Por Izabel Gurgel (*)
O que podemos aprender com mulheres rendeiras? Na aula inaugural da
especialização em Cultura e Meio Ambiente do IFPe, em Recife, antes da pandemia,
nossa fala se entrelaçava com outras, sobre saberes e práticas aplicadas de
conhecimentos. O encontro se desdobrou em percursos na sala de aula que é o
mundo, como as visitas às casas-ateliês da Tracunhaém feita a mão, moldada no
barro, com o fogo de forno tão aceso e cotidiano, a queimar, a fazer arder
argila, água e ar. E a parada em Bezerros, uma iniciação ao memorial do
xilógrafo J. Borges, casa, oficina, espaço expositivo, loja.
No IFPe, falei sobre meu encontro com labirinteiras de Canoa
Quebrada, as do fazer a renda bordada ou o bordado rendando de nome labirinto,
do meu espanto renovado a cada visita à Casa de José de Alencar, em Fortaleza,
atraída pelas coleções de renda ali guardadas. Linhas para desenhar melhor
nossas perguntas. Com livros e xilos, esculturas, pinturas, fotografias (álbuns
domésticos de viagem, caixas e envelopes com fotos de família, registros de
profissionais), a vontade de escutar as rendeiras era um convite ao labirinto
das rendas. Digo rendas e rendeiras, acervos do mundo no Ceará.
Mulheres estão em todas as frentes da vida Tremembé. São lideranças
desde as primeiras manifestações reivindicando afirmação como povo indígena, o
que no Ceará começa a ganhar visibilidade na década de 1980. Até os dias
atuais, com a assinatura, em março de 2023, da homologação da terra como
direito garantido pela Constituição de 1988, as mulheres são lideranças na
Barra do Mundaú, em Itapipoca.
O Movimento Cunhã Porã pauta as chamadas questões de gênero.
Mulheres fortalecem práticas ancestrais de relação com o sagrado.
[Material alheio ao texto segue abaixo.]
-- ==== Sys2Proof/Machine/Far.lean ====
section
/-! DEFINITION. Far requests: tags, exactly-once slots, sending and releasing (R239 to R248). -/

namespace Sys2Proof.Machine
open Sys2Proof

/-- The lowest-numbered memory port of an expander group that is up (log entry 16). -/
def State.farPort (s : State) (group : Nat) : Option Nat :=
  match s.memory.groups.find? (·.group == group) with
  | some g => (insSort id g.ports).head?
  | none => none

/-- Whether a partition holds a memory port (R493). -/
def State.holdsPort (s : State) (part m : Nat) : Bool := ((s.part? part).map (fun p => p.carve.mports.testBit m)).getD true

/-- The group of a memory port. -/
def State.groupOf (s : State) (port : Nat) : Option Nat := (s.memory.groups.find? (fun g => g.ports.contains port)).map (·.group)

/-- The epoch of a group. -/
def State.epochOf (s : State) (group : Nat) : Nat := ((s.memory.groups.find? (·.group == group)).map (·.epoch)).getD 0

/-- The next tag of a port (R243). -/
def State.farTag (s : State) (port : Nat) : Nat × State :=
  let n := mgetD s.memory.nextTag port 0
  (n, { s with memory := { s.memory with nextTag := mset s.memory.nextTag port ((n + 1) % 2 ^ 20) } })

/-- A free exactly-once slot of an original port (R247). -/
def State.freeSlot (s : State) (port : Nat) : Option Nat :=
  firstFree 4096 ((s.memory.xoBusy.filter (fun p => p.1 == port)).map (·.2))

/-- The format code of an ATOMIC_ADD (R243). -/
def farFmt (use : FarUse) : Nat := match use with
  | .add _ _ _ f => if f = 5 then 0 else if f = 3 then 1 else if f = 4 then 2 else if f = 0xC then 4 else 3
  | _ => 0

/-- The request header of R243, and the payload of its opcode. -/
def Far.bytes (f : Far) : List Byte :=
  toLe 1 f.op ++ toLe 1 (f.xo.toNat + 2 * f.reissue.toNat) ++ toLe 2 f.granules ++ toLe 3 (f.tag + f.orig * 2 ^ 20) ++ toLe 1 (farFmt f.use) ++ toLe 6 f.addr ++ toLe 2 (f.slot.getD 0) ++ f.payload

/-- Put the flits of a MEM packet on a memory port (R410, R412, R413). -/
def State.memFlits (s : State) (m num part : Nat) (bs : List Byte) : State :=
  s.modPort (s.rolePort (24 + m)) (fun p => ({ p with tx := p.tx ++ flitsOf num 0 (packetHeader 1 false false false bs.length 0 0 part ++ bs) } : Port).pump)

/-- A far request goes out on its port. -/
def State.farOut (s : State) (f : Far) : State := s.memFlits f.port f.num (((s.cmd? f.uid).map (·.part)).getD 0) f.bytes

/-- The port that a command's request goes out on: of the ports its partition holds where it holds one (log entry 16). -/
def State.farPortFor (s : State) (uid group : Nat) : Option Nat :=
  match s.cmd? uid with
  | some c =>
    let own := ((s.memory.groups.find? (·.group == group)).map (fun g => g.ports.filter (fun m => s.holdsPort c.part m))).getD []
    match (insSort id own).head? with
    | some m => some m
    | none => s.farPort group
  | none => s.farPort group

/-- Whether a far request may leave: a request on a memory port that its partition does not hold is dropped (R494). -/
def State.farLeaves (s : State) (f : Far) : Bool := ((s.cmd? f.uid).map (fun c => s.holdsPort c.part f.port)).getD true && !(f.xo && f.slot.isNone)

/-- The expander address of an offset within a page. -/
def Page.farAddr (p : Page) (off : Nat) : Nat := p.ppn * pageBytes + off

/-- The granules of a far page that a request of a group writes or adds to. -/
def Page.granulesOf (p : Page) (group addr granules : Nat) : List Nat :=
  if p.tier = .t3 ∧ p.place = group then
    (List.range granules).filterMap (fun i => if addr / 64 + i < p.ppn * 32768 ∨ (p.ppn + 1) * 32768 ≤ addr / 64 + i then none else some (addr / 64 + i - p.ppn * 32768))
  else []

/-- A move of a far page marks the granules that a write or an add of anyone else reaches dirty (R231). -/
def PageMove.dirtied (m : PageMove) (op : Nat) (use : FarUse) (group addr granules : Nat) : PageMove :=
  let own : Bool := match use with
    | .move _ _ => true
    | _ => false
  if 2 ≤ op ∧ op ≤ 5 ∧ !own then { m with dirty := distinct (m.dirty ++ m.src.granulesOf group addr granules) } else m
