/-- Offsets of the fields through which an end leaves its space or, in a core store, its alignment (R183). -/
def endErrors (sp : Nat) (addr : Int) (counts : List Nat) (strides : List Int) (dims width al addrOff strideOff : Nat) (packed : Bool) : List Nat :=
  let lim := spaceEnd sp
  let first : Int × Int := (addr, addr + (if packed then (3 * ((counts.headD 1) / 4) : Nat) else width : Nat))
  let out (r : Int × Int) : Bool := decide (r.1 < 0 ∨ lim < r.2)
  let go := (List.range dims).foldl (fun (acc : (Int × Int) × List Nat) i =>
    if packed ∧ i = 0 then acc else
    let k : Int := ((((counts[i]?).getD 1) - 1 : Nat) : Int) * (strides[i]?).getD 0
    let r := (acc.1.1 + min k 0, acc.1.2 + max k 0)
    (r, if out r ∧ !out acc.1 then acc.2 ++ [strideOff + 6 * i] else acc.2)) (first, [])
  (if out first ∨ (sp = 0 ∧ addr % (al : Int) ≠ 0) then [addrOff] else []) ++ go.2 ++
  (if sp = 0 then ((List.range dims).filter (fun i => !(packed && i == 0) && (strides[i]?).getD 0 % (al : Int) != 0)).map (fun i => strideOff + 6 * i) else [])

/-- The first bad offset of a stream descriptor (R183, R184, R290). -/
def streamErrors (d : List Byte) (t : StreamDesc) : Option Nat :=
  let mode := t.cmp % 4
  let ofmt := bits t.cmp 5 2
  let space := fld d 112 1
  let elem := fld d 113 1
  let flags := fld d 116 1
  let bad :=
    (if t.sp = 0 ∧ fld d 3 5 ≠ 0 then [0] else []) ++ (if t.sp = 1 ∧ bits (fld d 0 8) 63 52 ≠ 0 then [0] else []) ++
    (if t.dp = 0 ∧ fld d 11 5 ≠ 0 then [8] else []) ++ (if t.dp = 1 ∧ bits (fld d 8 8) 63 52 ≠ 0 then [8] else []) ++
    (((List.range (min t.dims 6)).filter (fun i => fld d (16 + 4 * i) 4 = 0)).map (fun i => 16 + 4 * i)) ++
    (if t.conv ≠ .none ∧ fld d 16 4 % 4 ≠ 0 then [16] else []) ++
    (if 2 ^ 48 < t.total * t.es then [16] else []) ++
    (if space / 16 ≠ 0 ∨ t.sp = 3 ∨ t.dp = 3 ∨ (t.sp = 2 ∧ t.dp = 2) ∨ (mode ≠ 0 ∧ (t.sp ≠ 1 ∨ t.dp ≠ 0)) then [112] else []) ++
    (if elem / 16 ≠ 0 ∨ bits elem 3 2 = 3 ∨ (t.conv ≠ .none ∧ t.es ≠ 1) ∨ (mode ≠ 0 ∧ (t.es ≠ 8 ∨ t.conv ≠ .none)) then [113] else []) ++
    (if 128 ≤ t.cmp ∨ (mode ≠ 3 ∧ !([0, 1, 3, 4].contains ofmt)) ∨ (mode = 2 ∧ t.total ≠ 1) then [114] else []) ++
    (if t.dims = 0 ∨ 6 < t.dims ∨ (mode ≠ 0 ∧ 4 < t.dims) then [115] else []) ++
    (if 4 ≤ flags ∨ (t.runahead ∧ t.dp = 2) ∨ (mode ≠ 0 ∧ flags ≠ 0) then [116] else []) ++ (if bits (fld d 117 2) 15 6 ≠ 0 then [117] else []) ++
    (if fld d 119 1 ≠ 0 then [119] else [])
  let oes := if ofmt ≤ 1 then 1 else 2
  let dims := min t.dims 6
  let counts := t.counts.map (max 1)
  let dstErrs :=
    if t.dp = 3 then []
    else if mode = 0 then endErrors t.dp t.dst counts t.ds dims t.es t.es 8 76 (t.packed true)
    else if mode = 1 then
      endErrors 0 t.dst (counts.take 5 ++ [256]) (t.ds.take 4 ++ [0] ++ (t.ds.drop 5).take 1) 6 (256 * oes) oes 8 76 false
    else if mode = 2 then []
    else endErrors 0 t.dst counts t.ds dims 1024 2 8 76 false
  leastOf (bad ++ (if t.sp = 3 then [] else endErrors t.sp t.src counts t.ss dims t.es t.es 0 40 (t.packed false)) ++ dstErrs)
Dirigem a
Escola Indígena Brolhos da Terra. Junto ao Conselho Tremembé, cuidam da
organização da vida do e no território, com atuações para além dele.
Do alimento à medicina, da política à educação, a complexidade do
dia-a-dia passa também pelo ofício de fazer as rendas de almofada. Rendeiras
Tremembé, ô vontade de percorrer as quatro aldeias ouvindo cada uma de vocês. E
voltar à Canoa, e percorrer ruas e becos escutando labirinteiras.
Adriana Tremembé e Herbene Rosa Tremembé são as lideranças
reconhecidas dentro e fora do território. Aprenderam a fazer renda ainda
criança. Tornaram-se professoras da escola pública do lugar. Adriana é guardiã
de práticas da encantaria. Herbene, da casa-sede da Festa da Farinhada. Têm,
incorporados, os ciclos de vida-morte-vida da natureza, vividos na produção do
alimento, da cura e do cuidado pessoal, da casa, do território. Como a rendeira
e rezadeira octogenária Maria Pedro dos Santos, mantém vivos conhecimentos que
nos antecedem e nos ultrapassam. Acompanhei Adriana na cozinha comunitária,
antes da inauguração da casa de cura, na feitura de batiputá, usado para
alimentar e sarar.
São guardiãs dos enlaces e cruzamentos que desenham futuros, como o
trocar de bilros desenha a renda. Um dos sons do território, o do manuseio dos
bilros na feitura da renda de almofada, é leitura da natureza. Quando encontrar
uma rendeira, escute-a. O mundo vive dando resposta. O que demora é o tempo das
perguntas, li em algum ponto da renda de José Saramago.
(*) Jornalista de O Povo.
Fonte: Publicado In: O Povo, de 21/07/24. Vida & Arte, p.2.